***** Supplied records *****

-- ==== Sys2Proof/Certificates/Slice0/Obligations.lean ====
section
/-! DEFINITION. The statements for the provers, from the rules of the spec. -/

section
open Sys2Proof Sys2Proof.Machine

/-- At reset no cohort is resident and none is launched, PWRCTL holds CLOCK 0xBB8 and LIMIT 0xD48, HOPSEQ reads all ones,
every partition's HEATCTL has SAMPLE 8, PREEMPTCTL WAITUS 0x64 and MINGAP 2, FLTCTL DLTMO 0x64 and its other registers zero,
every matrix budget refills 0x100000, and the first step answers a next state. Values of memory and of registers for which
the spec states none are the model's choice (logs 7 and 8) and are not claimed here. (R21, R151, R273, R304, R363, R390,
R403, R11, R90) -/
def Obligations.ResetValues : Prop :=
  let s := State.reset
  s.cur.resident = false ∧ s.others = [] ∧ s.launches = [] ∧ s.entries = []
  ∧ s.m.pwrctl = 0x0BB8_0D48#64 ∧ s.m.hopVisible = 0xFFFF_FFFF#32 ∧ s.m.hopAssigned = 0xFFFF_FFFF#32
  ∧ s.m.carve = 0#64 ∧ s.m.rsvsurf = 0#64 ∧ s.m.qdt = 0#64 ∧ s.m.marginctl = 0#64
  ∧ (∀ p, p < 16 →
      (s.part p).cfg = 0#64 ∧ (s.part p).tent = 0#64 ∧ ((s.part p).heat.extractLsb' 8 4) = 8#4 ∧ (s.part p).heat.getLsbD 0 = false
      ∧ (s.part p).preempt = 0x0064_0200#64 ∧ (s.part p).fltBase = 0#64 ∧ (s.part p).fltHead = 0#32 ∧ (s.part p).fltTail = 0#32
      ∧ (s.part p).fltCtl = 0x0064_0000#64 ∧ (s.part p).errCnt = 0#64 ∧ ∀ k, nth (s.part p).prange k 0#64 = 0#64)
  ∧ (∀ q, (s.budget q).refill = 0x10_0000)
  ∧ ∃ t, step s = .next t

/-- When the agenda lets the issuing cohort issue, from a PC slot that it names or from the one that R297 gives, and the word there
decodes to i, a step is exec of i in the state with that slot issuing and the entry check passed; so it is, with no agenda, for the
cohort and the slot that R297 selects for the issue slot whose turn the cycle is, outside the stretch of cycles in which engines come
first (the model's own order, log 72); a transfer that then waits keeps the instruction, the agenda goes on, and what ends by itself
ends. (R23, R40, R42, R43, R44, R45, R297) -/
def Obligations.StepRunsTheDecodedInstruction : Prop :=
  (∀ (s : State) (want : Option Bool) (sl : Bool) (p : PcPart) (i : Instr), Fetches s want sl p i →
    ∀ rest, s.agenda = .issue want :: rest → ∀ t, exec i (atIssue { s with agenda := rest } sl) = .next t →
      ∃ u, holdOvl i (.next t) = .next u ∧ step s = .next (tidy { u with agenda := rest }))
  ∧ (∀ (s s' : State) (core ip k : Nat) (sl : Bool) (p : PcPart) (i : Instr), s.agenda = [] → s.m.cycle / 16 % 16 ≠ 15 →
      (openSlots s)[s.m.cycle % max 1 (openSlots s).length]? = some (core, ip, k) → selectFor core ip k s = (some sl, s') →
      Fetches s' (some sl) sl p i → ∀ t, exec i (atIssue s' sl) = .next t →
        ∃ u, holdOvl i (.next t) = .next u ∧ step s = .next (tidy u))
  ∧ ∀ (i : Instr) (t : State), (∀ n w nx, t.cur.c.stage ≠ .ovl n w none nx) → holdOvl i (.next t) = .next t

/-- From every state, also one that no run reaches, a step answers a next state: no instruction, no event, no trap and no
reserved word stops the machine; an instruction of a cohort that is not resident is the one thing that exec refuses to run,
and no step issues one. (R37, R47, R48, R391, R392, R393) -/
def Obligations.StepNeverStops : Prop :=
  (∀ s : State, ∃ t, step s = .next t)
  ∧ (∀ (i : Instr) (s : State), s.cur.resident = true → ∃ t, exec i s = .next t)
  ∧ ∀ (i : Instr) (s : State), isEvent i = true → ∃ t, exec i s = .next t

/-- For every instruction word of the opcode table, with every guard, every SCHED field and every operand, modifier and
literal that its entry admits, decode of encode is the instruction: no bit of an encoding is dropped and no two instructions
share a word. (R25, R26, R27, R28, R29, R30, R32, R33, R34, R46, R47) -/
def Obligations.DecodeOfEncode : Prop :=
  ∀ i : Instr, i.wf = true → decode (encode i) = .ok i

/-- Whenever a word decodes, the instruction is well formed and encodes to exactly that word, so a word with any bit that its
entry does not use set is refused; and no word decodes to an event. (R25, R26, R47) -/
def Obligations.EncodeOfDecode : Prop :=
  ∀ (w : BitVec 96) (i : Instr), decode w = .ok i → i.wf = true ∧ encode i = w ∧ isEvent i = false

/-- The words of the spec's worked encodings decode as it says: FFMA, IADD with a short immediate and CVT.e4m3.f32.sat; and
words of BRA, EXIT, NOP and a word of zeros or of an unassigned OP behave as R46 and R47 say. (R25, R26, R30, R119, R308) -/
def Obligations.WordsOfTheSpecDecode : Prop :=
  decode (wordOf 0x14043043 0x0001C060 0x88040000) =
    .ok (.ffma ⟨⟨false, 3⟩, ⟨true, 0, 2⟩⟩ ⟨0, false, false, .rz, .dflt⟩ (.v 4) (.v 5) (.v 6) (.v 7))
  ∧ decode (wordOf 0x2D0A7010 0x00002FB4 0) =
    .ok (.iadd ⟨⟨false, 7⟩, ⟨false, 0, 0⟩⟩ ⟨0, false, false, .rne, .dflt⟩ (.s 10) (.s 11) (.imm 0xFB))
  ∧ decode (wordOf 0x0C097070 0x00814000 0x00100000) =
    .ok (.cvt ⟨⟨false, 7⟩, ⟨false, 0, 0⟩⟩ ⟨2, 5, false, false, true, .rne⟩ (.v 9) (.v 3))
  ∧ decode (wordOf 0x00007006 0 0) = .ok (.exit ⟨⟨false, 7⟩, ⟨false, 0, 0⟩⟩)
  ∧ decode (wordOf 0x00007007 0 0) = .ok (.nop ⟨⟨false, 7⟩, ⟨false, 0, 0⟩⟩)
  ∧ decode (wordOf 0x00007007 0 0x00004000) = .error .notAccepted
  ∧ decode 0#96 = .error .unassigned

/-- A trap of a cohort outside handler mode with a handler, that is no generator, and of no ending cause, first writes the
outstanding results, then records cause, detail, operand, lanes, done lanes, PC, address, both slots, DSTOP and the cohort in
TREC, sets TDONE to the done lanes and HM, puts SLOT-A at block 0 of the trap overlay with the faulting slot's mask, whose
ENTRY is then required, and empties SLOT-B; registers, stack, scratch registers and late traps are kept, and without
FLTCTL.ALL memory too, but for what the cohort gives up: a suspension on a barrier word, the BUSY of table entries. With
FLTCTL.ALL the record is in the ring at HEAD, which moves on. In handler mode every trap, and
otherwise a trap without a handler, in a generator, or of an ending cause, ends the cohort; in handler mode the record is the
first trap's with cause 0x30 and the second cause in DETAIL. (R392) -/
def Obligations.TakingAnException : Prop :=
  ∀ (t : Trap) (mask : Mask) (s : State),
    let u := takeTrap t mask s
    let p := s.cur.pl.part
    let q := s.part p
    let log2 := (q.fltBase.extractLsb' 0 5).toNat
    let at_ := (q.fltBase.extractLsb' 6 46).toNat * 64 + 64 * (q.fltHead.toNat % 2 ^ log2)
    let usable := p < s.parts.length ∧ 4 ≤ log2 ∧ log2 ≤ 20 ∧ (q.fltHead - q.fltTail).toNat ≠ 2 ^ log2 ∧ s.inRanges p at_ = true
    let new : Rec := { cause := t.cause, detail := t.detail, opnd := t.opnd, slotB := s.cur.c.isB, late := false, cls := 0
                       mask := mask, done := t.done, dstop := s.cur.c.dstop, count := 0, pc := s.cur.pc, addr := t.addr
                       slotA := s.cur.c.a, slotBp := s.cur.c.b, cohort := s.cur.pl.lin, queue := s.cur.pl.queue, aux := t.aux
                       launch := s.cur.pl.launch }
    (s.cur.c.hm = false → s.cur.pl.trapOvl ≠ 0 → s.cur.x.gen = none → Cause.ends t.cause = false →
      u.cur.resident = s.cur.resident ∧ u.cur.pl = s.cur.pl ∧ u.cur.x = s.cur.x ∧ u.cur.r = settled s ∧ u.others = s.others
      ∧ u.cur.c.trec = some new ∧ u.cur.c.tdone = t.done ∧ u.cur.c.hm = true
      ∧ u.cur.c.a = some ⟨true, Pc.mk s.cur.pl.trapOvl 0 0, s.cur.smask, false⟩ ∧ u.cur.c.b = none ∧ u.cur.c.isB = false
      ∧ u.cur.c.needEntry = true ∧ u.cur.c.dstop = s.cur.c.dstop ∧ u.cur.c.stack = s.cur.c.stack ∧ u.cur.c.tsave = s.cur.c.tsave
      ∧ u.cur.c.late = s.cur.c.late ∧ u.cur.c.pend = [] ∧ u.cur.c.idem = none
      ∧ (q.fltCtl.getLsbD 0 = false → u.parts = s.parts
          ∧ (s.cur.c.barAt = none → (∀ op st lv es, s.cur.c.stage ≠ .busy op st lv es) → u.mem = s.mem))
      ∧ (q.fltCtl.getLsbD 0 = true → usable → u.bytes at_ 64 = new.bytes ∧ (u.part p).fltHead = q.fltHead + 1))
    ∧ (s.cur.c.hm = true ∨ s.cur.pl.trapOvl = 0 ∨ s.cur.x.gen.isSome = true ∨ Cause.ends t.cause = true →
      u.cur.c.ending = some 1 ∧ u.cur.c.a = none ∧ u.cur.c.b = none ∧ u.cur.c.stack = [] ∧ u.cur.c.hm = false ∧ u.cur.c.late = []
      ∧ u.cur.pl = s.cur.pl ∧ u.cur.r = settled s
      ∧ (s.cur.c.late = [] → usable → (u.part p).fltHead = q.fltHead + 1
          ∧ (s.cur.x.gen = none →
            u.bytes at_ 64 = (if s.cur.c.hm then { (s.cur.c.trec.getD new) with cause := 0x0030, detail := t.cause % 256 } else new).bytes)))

*****
***** Supplied records *****

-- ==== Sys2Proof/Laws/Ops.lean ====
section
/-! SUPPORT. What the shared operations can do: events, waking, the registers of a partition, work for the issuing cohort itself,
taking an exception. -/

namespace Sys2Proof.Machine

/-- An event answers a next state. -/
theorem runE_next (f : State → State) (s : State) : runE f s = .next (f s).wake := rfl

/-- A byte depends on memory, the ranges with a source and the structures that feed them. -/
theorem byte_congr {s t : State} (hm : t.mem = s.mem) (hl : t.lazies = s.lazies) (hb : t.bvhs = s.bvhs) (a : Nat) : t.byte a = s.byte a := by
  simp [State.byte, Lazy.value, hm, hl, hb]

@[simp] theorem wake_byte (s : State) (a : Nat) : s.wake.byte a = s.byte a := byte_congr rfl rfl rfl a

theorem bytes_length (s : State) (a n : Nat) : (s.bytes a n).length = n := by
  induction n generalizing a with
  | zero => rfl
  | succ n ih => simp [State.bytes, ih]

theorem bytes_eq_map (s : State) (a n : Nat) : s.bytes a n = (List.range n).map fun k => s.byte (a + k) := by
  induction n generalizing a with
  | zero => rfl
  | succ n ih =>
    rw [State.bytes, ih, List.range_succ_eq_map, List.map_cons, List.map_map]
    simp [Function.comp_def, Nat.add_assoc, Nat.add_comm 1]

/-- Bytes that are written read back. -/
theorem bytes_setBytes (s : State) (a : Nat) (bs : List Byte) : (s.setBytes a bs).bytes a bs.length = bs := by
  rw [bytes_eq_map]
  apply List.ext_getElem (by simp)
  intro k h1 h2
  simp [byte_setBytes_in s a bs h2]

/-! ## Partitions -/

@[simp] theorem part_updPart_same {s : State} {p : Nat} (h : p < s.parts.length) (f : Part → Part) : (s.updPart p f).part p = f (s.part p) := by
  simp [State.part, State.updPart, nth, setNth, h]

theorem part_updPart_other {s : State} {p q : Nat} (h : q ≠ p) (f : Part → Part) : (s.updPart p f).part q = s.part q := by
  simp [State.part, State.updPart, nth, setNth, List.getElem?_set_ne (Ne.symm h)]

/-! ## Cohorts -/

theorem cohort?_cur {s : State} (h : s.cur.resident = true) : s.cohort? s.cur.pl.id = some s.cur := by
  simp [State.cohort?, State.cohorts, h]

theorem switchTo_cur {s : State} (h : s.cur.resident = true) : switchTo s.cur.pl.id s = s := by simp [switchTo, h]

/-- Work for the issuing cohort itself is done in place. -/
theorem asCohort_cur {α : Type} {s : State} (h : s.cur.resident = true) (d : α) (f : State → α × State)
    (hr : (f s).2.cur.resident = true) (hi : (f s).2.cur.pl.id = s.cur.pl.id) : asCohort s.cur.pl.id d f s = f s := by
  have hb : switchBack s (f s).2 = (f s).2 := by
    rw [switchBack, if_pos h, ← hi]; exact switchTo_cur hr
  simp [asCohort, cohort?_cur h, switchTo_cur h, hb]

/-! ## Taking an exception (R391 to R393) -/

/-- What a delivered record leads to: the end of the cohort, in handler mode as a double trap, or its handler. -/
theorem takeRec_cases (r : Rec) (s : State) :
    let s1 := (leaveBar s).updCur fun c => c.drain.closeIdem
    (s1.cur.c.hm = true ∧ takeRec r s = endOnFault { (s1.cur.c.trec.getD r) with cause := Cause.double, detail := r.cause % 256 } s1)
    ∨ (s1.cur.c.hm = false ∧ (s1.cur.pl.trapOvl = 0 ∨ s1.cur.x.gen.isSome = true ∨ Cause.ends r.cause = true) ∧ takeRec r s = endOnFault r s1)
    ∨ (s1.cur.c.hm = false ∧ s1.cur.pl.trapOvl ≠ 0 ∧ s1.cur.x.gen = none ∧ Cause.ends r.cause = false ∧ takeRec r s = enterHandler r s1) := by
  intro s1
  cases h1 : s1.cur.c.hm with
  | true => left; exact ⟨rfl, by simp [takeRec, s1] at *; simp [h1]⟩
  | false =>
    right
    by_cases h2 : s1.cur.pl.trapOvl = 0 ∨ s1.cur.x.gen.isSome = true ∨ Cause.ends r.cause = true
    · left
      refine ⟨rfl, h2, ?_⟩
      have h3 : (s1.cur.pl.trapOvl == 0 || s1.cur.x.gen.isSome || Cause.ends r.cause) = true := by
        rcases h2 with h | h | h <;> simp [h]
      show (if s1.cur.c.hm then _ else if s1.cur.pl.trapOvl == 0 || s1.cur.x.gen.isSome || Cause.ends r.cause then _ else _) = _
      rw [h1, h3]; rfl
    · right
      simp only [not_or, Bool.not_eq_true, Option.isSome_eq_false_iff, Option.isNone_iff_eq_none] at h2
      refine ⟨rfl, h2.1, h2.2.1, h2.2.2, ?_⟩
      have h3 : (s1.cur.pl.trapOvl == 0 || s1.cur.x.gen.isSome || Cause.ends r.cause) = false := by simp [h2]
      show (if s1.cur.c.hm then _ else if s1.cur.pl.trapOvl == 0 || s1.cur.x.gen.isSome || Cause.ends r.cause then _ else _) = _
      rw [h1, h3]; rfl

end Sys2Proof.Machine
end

*****

Work to be completed :: Could you repeat exactly the lines in the listing above from the one with "-- ==== Sys2Proof/Certificates/Slice0/Obligations.lean" down to the one with "At reset no"? Include both of those lines.

Solved exercise ::
-- ==== Sys2Proof/Certificates/Slice0/Obligations.lean ====
section
/-! DEFINITION. The statements for the provers, from the rules of the spec. -/

section
open Sys2Proof Sys2Proof.Machine

/-- At reset no cohort is resident and none is launched, PWRCTL holds CLOCK 0xBB8 and LIMIT 0xD48, HOPSEQ reads all ones,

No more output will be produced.